─── INPUT DATA
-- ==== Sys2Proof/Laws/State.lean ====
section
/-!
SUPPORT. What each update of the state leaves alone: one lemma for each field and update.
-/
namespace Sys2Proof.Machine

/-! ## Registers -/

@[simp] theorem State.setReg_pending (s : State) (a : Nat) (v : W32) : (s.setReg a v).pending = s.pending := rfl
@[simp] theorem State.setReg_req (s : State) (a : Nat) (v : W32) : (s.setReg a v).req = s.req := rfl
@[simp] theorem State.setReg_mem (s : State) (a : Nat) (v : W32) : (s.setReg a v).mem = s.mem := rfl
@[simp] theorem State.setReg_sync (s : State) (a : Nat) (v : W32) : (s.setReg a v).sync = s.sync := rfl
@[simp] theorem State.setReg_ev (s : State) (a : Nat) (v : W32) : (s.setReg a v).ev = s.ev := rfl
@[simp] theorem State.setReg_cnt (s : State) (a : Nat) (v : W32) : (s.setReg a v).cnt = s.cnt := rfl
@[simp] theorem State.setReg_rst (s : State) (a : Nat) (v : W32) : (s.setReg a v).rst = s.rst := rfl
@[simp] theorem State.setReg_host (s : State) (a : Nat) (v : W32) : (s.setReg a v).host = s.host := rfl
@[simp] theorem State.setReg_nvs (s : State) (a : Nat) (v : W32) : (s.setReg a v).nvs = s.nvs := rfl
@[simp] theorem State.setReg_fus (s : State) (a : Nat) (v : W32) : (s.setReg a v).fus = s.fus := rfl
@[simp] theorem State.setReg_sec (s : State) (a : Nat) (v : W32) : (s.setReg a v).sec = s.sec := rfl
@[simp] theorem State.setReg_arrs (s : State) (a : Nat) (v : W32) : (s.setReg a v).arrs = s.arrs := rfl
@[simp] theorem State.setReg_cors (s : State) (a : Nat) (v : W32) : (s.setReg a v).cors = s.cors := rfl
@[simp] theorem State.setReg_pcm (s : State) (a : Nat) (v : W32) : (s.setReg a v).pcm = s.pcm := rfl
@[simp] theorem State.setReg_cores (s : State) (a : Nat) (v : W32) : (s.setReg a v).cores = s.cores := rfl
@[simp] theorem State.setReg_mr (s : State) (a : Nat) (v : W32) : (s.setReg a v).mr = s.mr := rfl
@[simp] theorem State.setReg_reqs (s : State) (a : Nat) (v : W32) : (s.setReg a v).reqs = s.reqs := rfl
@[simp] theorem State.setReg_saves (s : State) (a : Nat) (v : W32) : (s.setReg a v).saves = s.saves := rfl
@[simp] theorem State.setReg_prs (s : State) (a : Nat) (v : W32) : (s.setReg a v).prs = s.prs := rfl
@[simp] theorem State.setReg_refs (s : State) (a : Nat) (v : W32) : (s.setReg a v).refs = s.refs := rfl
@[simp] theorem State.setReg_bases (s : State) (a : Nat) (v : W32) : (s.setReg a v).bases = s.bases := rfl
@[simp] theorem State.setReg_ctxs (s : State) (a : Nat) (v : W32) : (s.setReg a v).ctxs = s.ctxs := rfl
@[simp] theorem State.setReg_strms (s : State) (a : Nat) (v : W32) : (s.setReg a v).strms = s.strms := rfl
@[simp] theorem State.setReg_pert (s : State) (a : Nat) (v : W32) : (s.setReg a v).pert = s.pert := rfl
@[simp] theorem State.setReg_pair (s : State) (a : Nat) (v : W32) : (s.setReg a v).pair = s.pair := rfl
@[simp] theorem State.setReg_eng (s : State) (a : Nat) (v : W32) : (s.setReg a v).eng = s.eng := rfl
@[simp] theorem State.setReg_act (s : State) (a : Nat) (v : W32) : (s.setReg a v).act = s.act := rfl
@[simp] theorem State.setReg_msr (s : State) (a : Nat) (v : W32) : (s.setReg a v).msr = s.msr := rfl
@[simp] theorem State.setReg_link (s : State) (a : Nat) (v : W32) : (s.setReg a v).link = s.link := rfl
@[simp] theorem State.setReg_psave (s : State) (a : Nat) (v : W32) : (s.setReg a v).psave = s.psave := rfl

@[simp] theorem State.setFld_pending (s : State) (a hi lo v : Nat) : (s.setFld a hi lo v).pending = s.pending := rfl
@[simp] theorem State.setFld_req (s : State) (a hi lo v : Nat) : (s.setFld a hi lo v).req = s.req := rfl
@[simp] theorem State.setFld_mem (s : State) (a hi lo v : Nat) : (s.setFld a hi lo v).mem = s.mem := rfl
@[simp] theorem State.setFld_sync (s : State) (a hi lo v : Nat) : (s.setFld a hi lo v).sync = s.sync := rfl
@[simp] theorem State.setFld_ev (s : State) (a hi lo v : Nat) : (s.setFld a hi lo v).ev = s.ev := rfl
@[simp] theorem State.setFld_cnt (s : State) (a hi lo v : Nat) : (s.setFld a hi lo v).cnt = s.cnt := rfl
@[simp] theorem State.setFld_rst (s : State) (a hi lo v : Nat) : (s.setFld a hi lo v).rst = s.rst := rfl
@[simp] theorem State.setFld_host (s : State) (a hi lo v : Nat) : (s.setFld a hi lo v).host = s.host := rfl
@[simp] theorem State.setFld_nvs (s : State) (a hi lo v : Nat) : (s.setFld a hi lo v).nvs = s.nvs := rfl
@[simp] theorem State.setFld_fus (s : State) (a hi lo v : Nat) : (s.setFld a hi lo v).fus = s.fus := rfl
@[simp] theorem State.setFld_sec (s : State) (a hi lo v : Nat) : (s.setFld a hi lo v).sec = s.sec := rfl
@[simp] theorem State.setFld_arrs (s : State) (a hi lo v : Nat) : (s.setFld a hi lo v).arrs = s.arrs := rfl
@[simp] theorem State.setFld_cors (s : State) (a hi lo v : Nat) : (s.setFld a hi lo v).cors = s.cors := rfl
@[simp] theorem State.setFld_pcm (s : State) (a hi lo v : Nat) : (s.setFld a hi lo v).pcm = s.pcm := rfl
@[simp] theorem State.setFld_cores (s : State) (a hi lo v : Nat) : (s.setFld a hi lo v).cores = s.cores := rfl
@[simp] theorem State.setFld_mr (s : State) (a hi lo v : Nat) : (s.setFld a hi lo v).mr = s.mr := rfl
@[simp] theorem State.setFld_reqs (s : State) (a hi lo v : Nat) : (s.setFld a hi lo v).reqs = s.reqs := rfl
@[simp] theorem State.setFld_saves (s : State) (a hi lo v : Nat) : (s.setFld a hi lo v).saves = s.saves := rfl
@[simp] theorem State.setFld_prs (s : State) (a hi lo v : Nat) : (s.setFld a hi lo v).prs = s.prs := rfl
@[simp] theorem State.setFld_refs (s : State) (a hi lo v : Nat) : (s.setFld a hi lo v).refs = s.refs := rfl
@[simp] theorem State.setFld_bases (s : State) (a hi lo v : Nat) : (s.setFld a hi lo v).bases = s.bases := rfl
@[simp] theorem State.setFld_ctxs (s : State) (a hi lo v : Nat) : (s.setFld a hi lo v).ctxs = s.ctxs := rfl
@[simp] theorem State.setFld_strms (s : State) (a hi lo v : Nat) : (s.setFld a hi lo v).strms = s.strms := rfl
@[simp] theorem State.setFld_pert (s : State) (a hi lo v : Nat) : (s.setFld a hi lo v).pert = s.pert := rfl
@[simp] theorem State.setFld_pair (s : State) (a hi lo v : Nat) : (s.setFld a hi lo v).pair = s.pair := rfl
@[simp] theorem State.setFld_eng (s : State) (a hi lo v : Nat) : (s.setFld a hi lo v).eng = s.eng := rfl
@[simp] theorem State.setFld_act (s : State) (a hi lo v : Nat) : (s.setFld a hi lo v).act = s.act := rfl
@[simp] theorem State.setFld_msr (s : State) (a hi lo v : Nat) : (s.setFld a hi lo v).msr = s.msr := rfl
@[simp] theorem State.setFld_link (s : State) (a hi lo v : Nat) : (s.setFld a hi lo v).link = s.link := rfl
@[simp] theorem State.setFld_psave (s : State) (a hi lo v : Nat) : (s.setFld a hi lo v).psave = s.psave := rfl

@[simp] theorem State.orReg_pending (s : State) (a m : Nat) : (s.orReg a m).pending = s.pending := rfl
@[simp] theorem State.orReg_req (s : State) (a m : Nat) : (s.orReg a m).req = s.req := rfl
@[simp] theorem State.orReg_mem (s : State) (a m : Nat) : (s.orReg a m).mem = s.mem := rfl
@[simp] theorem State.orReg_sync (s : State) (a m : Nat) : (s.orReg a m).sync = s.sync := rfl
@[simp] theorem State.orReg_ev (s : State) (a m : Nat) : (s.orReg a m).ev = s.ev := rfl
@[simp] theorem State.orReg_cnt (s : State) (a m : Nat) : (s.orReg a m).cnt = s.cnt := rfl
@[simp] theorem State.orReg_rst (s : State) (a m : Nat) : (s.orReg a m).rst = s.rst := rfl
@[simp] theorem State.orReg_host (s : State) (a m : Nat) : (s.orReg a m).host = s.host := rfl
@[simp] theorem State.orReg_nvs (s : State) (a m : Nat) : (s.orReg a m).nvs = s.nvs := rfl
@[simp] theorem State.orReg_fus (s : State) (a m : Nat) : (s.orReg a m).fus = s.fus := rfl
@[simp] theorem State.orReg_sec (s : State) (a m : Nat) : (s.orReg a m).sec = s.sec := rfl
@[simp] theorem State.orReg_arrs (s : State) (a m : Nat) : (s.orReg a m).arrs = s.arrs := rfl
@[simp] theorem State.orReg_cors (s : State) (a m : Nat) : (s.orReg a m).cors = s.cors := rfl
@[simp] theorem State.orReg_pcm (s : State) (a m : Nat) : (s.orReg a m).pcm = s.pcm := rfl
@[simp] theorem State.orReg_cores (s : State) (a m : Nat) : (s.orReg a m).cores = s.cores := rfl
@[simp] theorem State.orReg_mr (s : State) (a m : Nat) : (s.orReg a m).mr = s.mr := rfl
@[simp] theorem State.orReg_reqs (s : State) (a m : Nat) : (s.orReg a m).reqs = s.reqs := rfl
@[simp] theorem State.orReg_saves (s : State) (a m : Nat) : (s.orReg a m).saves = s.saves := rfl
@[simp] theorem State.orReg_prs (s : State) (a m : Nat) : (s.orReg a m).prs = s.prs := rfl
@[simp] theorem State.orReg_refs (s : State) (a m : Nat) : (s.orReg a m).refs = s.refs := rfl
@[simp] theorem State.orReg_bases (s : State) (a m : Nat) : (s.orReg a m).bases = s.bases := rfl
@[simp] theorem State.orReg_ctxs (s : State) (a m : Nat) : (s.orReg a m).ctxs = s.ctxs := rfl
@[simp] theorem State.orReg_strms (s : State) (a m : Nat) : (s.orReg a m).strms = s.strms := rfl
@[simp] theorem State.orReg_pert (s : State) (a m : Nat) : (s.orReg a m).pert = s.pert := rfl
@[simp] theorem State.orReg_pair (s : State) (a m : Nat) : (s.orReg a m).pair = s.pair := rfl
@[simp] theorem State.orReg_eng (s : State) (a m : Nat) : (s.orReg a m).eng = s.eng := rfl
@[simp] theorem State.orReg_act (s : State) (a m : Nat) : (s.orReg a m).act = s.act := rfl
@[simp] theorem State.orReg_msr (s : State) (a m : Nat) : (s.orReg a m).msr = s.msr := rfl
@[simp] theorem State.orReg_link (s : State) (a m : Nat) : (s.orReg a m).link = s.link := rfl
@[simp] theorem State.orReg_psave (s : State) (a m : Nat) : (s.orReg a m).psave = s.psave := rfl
──────
**ASSIGNMENT**
Among the records above, find each line containing the string "ctxs" and copy it.

**TASK SOLUTION**
@[simp] theorem State.setReg_ctxs (s : State) (a : Nat) (v : W32) : (s.setReg a v).ctxs = s.ctxs := rfl
@[simp] theorem State.setFld_ctxs (s : State) (a hi lo v : Nat) : (s.setFld a hi lo v).ctxs = s.ctxs := rfl
@[simp] theorem State.orReg_ctxs (s : State) (a m : Nat) : (s.orReg a m).ctxs = s.ctxs := rfl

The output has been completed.